» **Work request**
Your task is to retype, exactly and with nothing else, every line from the one containing "s with weave" to the end of the listing.

» **Dataset entries**
* * * * *

-- ==== Sys2Proof/Tests/Slice0.lean ====
section
/-! SUPPORT. Tests: an ill-formed term for each check of `Instr.wellFormed`, the worked values of the spec, and, for each statement of the
obligations, states and operands that meet the hypotheses of its clauses. -/

namespace Sys2Proof.Tests

set_option Elab.async false

open Sys2Proof.Machine

/-- The state whose block is the one after reset changed by `f`. -/
def after (f : Block → Block) : State := { State.reset with blk := f Block.atReset }

/-- The state with its block changed by `f`. -/
def on (s : State) (f : Block → Block) : State := { s with blk := f s.blk }

/-- A weave of strobe bank 0. -/
def aWeave : Weave := { bank := 0, sf := 0, slotEnd := 0, first := 0, handover := false, timed := false, desc := [] }

/-- Strand 0 runs a weave whose next word is `w`, and `f` tells the rest of it. -/
def weft (w : BitVec 64) (f : Strand → Strand := id) : State :=
  after fun b => { b with wft := { b.wft with ibank := [(0, w)], strands := [(0, f { Strand.fresh with weave := some aWeave })] } }

/-! ### Weft -/

/-- A word of opcode `op` with RD 1, RA 2 and RB 3 where the instruction uses them. -/
def wordOf (op used : Nat) : BitVec 64 := BitVec.ofNat 64 (op * 2 ^ 56 + (1 * 2 ^ 47 + 2 * 2 ^ 42 + 3 * 2 ^ 37) &&& (used ||| 255 * 2 ^ 56))

/-- The state before the word, for an instruction of one opcode. -/
def before (op used : Nat) : State := weft (wordOf op used)

theorem wit_WeftArithmeticResults : ∀ o ∈ aluOps, (before o.op o.used).blk.issues 0 o.op (wordOf o.op o.used) (o.reads (wordOf o.op o.used)) [] = true
    ∧ onlyUses o.used (wordOf o.op o.used) = true := by decide +kernel

theorem wit_WeftMoveAndLoadResults : ∀ o ∈ moveOps,
    (before o.op o.used).blk.issues 0 o.op (wordOf o.op o.used) (o.reads (wordOf o.op o.used)) [] = true
    ∧ onlyUses o.used (wordOf o.op o.used) = true
    ∧ o.ok ((before o.op o.used).blk.start.issued 0 (o.reads (wordOf o.op o.used))) 0 (wordOf o.op o.used) = true := by decide +kernel

/-- The last byte, half-word, word and double word of data memory may be read, the address after each may not (R294). -/
theorem wit_load_bounds : [(opLoad .iLdb 0x50 1 (BitVec.ofNat 64), 0xFFFF), (opLoad .iLdh 0x51 2 (BitVec.ofNat 64), 0xFFFE),
      (opLoad .iLdw 0x52 4 (BitVec.ofNat 64), 0xFFFC), (opLoad .iLd 0x53 8 (BitVec.ofNat 64), 0xFFF8)].all
    (fun x => x.1.ok Block.atReset 0 (BitVec.ofNat 64 x.2) && !x.1.ok Block.atReset 0 (BitVec.ofNat 64 (x.2 + 1))) = true := by decide +kernel

/-- A result due in beat 5 is written by beat 5 after one due in beat 4, and not by beat 4. -/
theorem wit_WeftResultIsReadWhenDue : let x : Strand := { Strand.fresh with dues := [⟨4, 1, 7⟩] }
    (5 ≤ 5 ∧ x.dues.Pairwise (fun y z => y.beat ≤ z.beat) ∧ ∀ y ∈ x.dues, y.beat ≤ 5 → y.beat ≤ 5)
    ∧ ((x.result 1 9 5).settle 5).w 1 = 9 ∧ ((x.result 1 9 5).settle 4).w 1 = 7 := by decide +kernel

theorem wit_WeftPredicateResults : ∀ o ∈ predOps, (before o.op o.used).blk.issues 0 o.op (wordOf o.op o.used) (o.reads (wordOf o.op o.used)) [] = true
    ∧ onlyUses o.used (wordOf o.op o.used) = true ∧ o.ok (wordOf o.op o.used) = true := by decide +kernel

/-- The seven conditions of R293 on −1 and 1: signed and unsigned comparisons differ. -/
theorem test_conditions : (List.range 7).map (fun c => condIs c 0xFFFFFFFFFFFFFFFF 1) = [false, true, true, false, false, true, true] := by decide +kernel

theorem wit_WeftStores :
    (∀ o ∈ storeOps, let w := wordOf o.2.1 (uRD ||| uRA ||| uIMM)
      (weft w).blk.issues 0 o.2.1 w [iRA w, iRD w] [] = true ∧ onlyUses (uRD ||| uRA ||| uIMM) w = true
      ∧ opAddr ((weft w).blk.start.issued 0 [iRA w, iRD w]) 0 w ≤ 0x10000 - o.2.2)
    ∧ (let w := wordOf 0x5D (uRD ||| uRA ||| uIMM)
      (weft w).blk.issues 0 0x5D w [iRA w, iRD w] [] = true ∧ onlyUses (uRD ||| uRA ||| uIMM) w = true
      ∧ opAddr ((weft w).blk.start.issued 0 [iRA w, iRD w]) 0 w < 0x400000) := by decide +kernel

/-- The instructions of `WeftBranchesAndEvents`: opcode, fields used, registers read. -/
def flowOps : List (Nat × Nat × List Nat) :=
  [(0x01, 0, []), (0x02, 0x1FFF, []), (0x03, uRD ||| 0x1FFF, []), (0x04, uRA, [2]), (0x06, uRA, [2]), (0x07, uRD ||| uRA ||| 7, [2]), (0x08, 0xFF, []),
   (0x09, 0x1F, []), (0x0A, 0, []), (0x0C, uRA, [2]), (0x5C, uRD ||| uRA ||| uIMM, [2]), (0x00, 0, [])]

theorem wit_WeftBranchesAndEvents : (∀ o ∈ flowOps, (before o.1 o.2.1).blk.issues 0 o.1 (wordOf o.1 o.2.1) o.2.2 [] = true
      ∧ onlyUses o.2.1 (wordOf o.1 o.2.1) = true)
    ∧ (((before 0x04 uRA).blk.start.issued 0 [2]).w 0 2).toNat ≤ 8191
    ∧ opAddr ((before 0x5C (uRD ||| uRA ||| uIMM)).blk.start.issued 0 [2]) 0 (wordOf 0x5C (uRD ||| uRA ||| uIMM)) < 0x400000 := by decide +kernel

/-- A guard that fails (p1 is 0), a word of a field ADD does not use, SYSR with selector 6, and a pc beyond the memory. -/
theorem wit_WeftGuardAndFaults :
    (∀ o ∈ aluOps ++ moveOps, let g := wordOf o.op o.used ||| 1 <<< 53
      (weft g).blk.canIssue 0 = true ∧ ((weft g).blk.strand 0).pc < 8192 ∧ iOp ((weft g).blk.fetch 0) = o.op
      ∧ onlyUses o.used ((weft g).blk.fetch 0) = true ∧ (o.op = 0x0B → (iIMM ((weft g).blk.fetch 0)).toNat ≤ 5)
      ∧ ((weft g).blk.strand 0).guard ((weft g).blk.fetch 0) = false)
    ∧ onlyUses (uRD ||| uRA ||| uRB) ((weft 0x1000000000000001).blk.fetch 0) = false ∧ iOp ((weft 0x1000000000000001).blk.fetch 0) = 0x10
    ∧ 5 < (iIMM ((weft 0x0B00000000000006).blk.fetch 0)).toNat ∧ iOp ((weft 0x0B00000000000006).blk.fetch 0) = 0x0B
    ∧ (weft 0 (fun s => { s with pc := 8192 })).blk.canIssue 0 = true ∧ 8192 ≤ ((weft 0 (fun s => { s with pc := 8192 })).blk.strand 0).pc := by
  decide +kernel

/-- A store at 0xFFFF of more than a byte, or at 0x10000, TST at 0x40_0000 and JR to 8,192. -/
theorem wit_WeftGuardAndFaults_range :
    (∀ o ∈ storeOps, let w := wordOf o.2.1 (uRD ||| uRA ||| uIMM) ||| BitVec.ofNat 64 (0x10001 - o.2.2)
      (weft w).blk.issues 0 o.2.1 w [iRA w, iRD w] [] = true ∧ onlyUses (uRD ||| uRA ||| uIMM) w = true
      ∧ 0x10000 - o.2.2 < opAddr ((weft w).blk.start.issued 0 [iRA w, iRD w]) 0 w)
    ∧ (let w := wordOf 0x5D (uRD ||| uRA ||| uIMM) ||| 0x400000
      (weft w).blk.issues 0 0x5D w [iRA w, iRD w] [] = true ∧ onlyUses (uRD ||| uRA ||| uIMM) w = true
      ∧ 0x400000 ≤ opAddr ((weft w).blk.start.issued 0 [iRA w, iRD w]) 0 w)
    ∧ (let w := wordOf 0x04 uRA
      let s := weft w (fun s => { s with regs := [(2, 8192)] })
      s.blk.issues 0 0x04 w [iRA w] [] = true ∧ onlyUses uRA w = true ∧ 8191 < ((s.blk.start.issued 0 [iRA w]).w 0 (iRA w)).toNat) := by
  decide +kernel

/-- Strands that wait, an engine with a strobe queued and a strand free, a handover pending, and a watchdog running and off. -/
def waiting (w : Wait) : State := weft 0 (fun s => { s with wait := w })

/-- A strobe of descriptor 0. -/
def aStrobe : Strobe := ⟨0, 0, 0, 0, 0, 0, 0, false, false, false, 0, 0⟩

theorem wit_WeftWaitsEnd :
    ((waiting (.twait 5)).blk.strand 0).wait = .twait 5
    ∧ (((waiting (.tkwait 1)).blk.strand 0).wait = .tkwait 1
      ∧ ∀ j, j < 8 → (1 : Nat).testBit j = true → Tbl.find ((waiting (.tkwait 1)).blk.strand 0).tks j = none)
    ∧ (let s := weft 0 (fun s => { s with wait := .evwait 1 1 0, ringCount := 1 })
      let y := s.blk.start.toBeat (s.blk.strand 0).ready
      (s.blk.strand 0).wait = .evwait 1 1 0 ∧ y.events 0 &&& 1 ≠ 0)
    ∧ (let s := on (waiting (.evwait 1 4 0xFFFFFFFFFFFFFFFF)) (fun b => b.onEngine 0 (fun e => { e with bellsDue := 1, bellsAt := 0 }))
      let y := s.blk.start.toBeat (s.blk.strand 0).ready
      y.events 0 &&& 4 = 0 ∧ (y.toBeat (y.clk.beat + 1)).events 0 &&& 4 ≠ 0)
    ∧ (let s := waiting (.evwait 1 1 0xFFFFFFFFFFFFFFFF)
      let y := s.blk.start.toBeat (s.blk.strand 0).ready
      y.events 0 &&& 1 = 0 ∧ (y.toBeat (y.clk.beat + 1)).events 0 &&& 1 = 0 ∧ (y.toTime 9).events 0 &&& 1 = 0)
    ∧ (let s := after fun b => ({ b with wft := { b.wft with engines := [(0, { Engine.fresh with queue := [⟨aStrobe, 0, 0⟩] })] } }.wr WFT_CTL.STRAND_EN 15)
      let y := s.blk.start.toBeat (s.blk.strand 0).freeAt
      (s.blk.engine (0 / 4)).queue = [⟨aStrobe, 0, 0⟩] ∧ y.strandFree 0 = true ∧ s.blk.standby = false)
    ∧ (let s := after fun b => b.setStrand 0 { Strand.fresh with hovr := some 7 }
      (s.blk.strand 0).hovr = some 7 ∧ (s.blk.strand 0).weave = none ∧ s.blk.standby = false)
    ∧ (let s := on (weft 0) (·.wr WFT_WDOG.WDOG 0)
      (s.blk.strand 0).weave = some aWeave ∧ aWeave.timed = false ∧ aWeave.handover = false ∧ s.blk.rd WFT_WDOG.WDOG (0 / 4) = 0)
    ∧ (let s := on (weft 0) (·.wr WFT_WDOG.WDOG 1)
      (s.blk.strand 0).weave = some aWeave ∧ s.blk.rd WFT_WDOG.WDOG (0 / 4) ≠ 0)
    ∧ (let s := weft 0 (fun s => { s with weave := some { aWeave with handover := true } })
      (s.blk.strand 0).weave = some { aWeave with handover := true } ∧ { aWeave with handover := true }.timed = false) := by decide +kernel

/-- A beat adds 2^25 / 5^9 units of HTIME (R45): 17 whole units, and 11 beats are the first to reach 189. -/
theorem wit_TimeAdvancesAtTheRate : let c := Block.atReset.clk
    (-10000000 ≤ c.rate ∧ c.rate ≤ 10000000 ∧ c.frac < htDen ∧ c.htime.toNat < (189 : BitVec 64).toNat ∧ (189 : BitVec 64).toNat + 2 ^ 8 < 2 ^ 64)
    ∧ (c.add 1).htime = 17 ∧ c.beatsTo 188 = 11 ∧ c.beatsTo 189 = 12 := by decide +kernel

theorem wit_WeftHostAccesses :
    (Block.atReset.bit WFT_IADDR.BANK_SEL 0 = false ∧ Block.atReset.bankLocked 0 = false)
    ∧ (Block.atReset.set WFT_IADDR.BANK_SEL 0).bit WFT_IADDR.BANK_SEL 0 = true ∧ (Block.atReset.set WFT_IADDR.BANK_SEL 31).bit WFT_IADDR.BANK_SEL 31 = true := by
  decide +kernel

* * * * *

» **Answer for this exercise**
    ∧ (let s := weft 0 (fun s => { s with weave := some { aWeave with handover := true } })
      (s.blk.strand 0).weave = some { aWeave with handover := true } ∧ { aWeave with handover := true }.timed = false) := by decide +kernel

/-- A beat adds 2^25 / 5^9 units of HTIME (R45): 17 whole units, and 11 beats are the first to reach 189. -/
theorem wit_TimeAdvancesAtTheRate : let c := Block.atReset.clk
    (-10000000 ≤ c.rate ∧ c.rate ≤ 10000000 ∧ c.frac < htDen ∧ c.htime.toNat < (189 : BitVec 64).toNat ∧ (189 : BitVec 64).toNat + 2 ^ 8 < 2 ^ 64)
    ∧ (c.add 1).htime = 17 ∧ c.beatsTo 188 = 11 ∧ c.beatsTo 189 = 12 := by decide +kernel

theorem wit_WeftHostAccesses :
    (Block.atReset.bit WFT_IADDR.BANK_SEL 0 = false ∧ Block.atReset.bankLocked 0 = false)
    ∧ (Block.atReset.set WFT_IADDR.BANK_SEL 0).bit WFT_IADDR.BANK_SEL 0 = true ∧ (Block.atReset.set WFT_IADDR.BANK_SEL 31).bit WFT_IADDR.BANK_SEL 31 = true := by
  decide +kernel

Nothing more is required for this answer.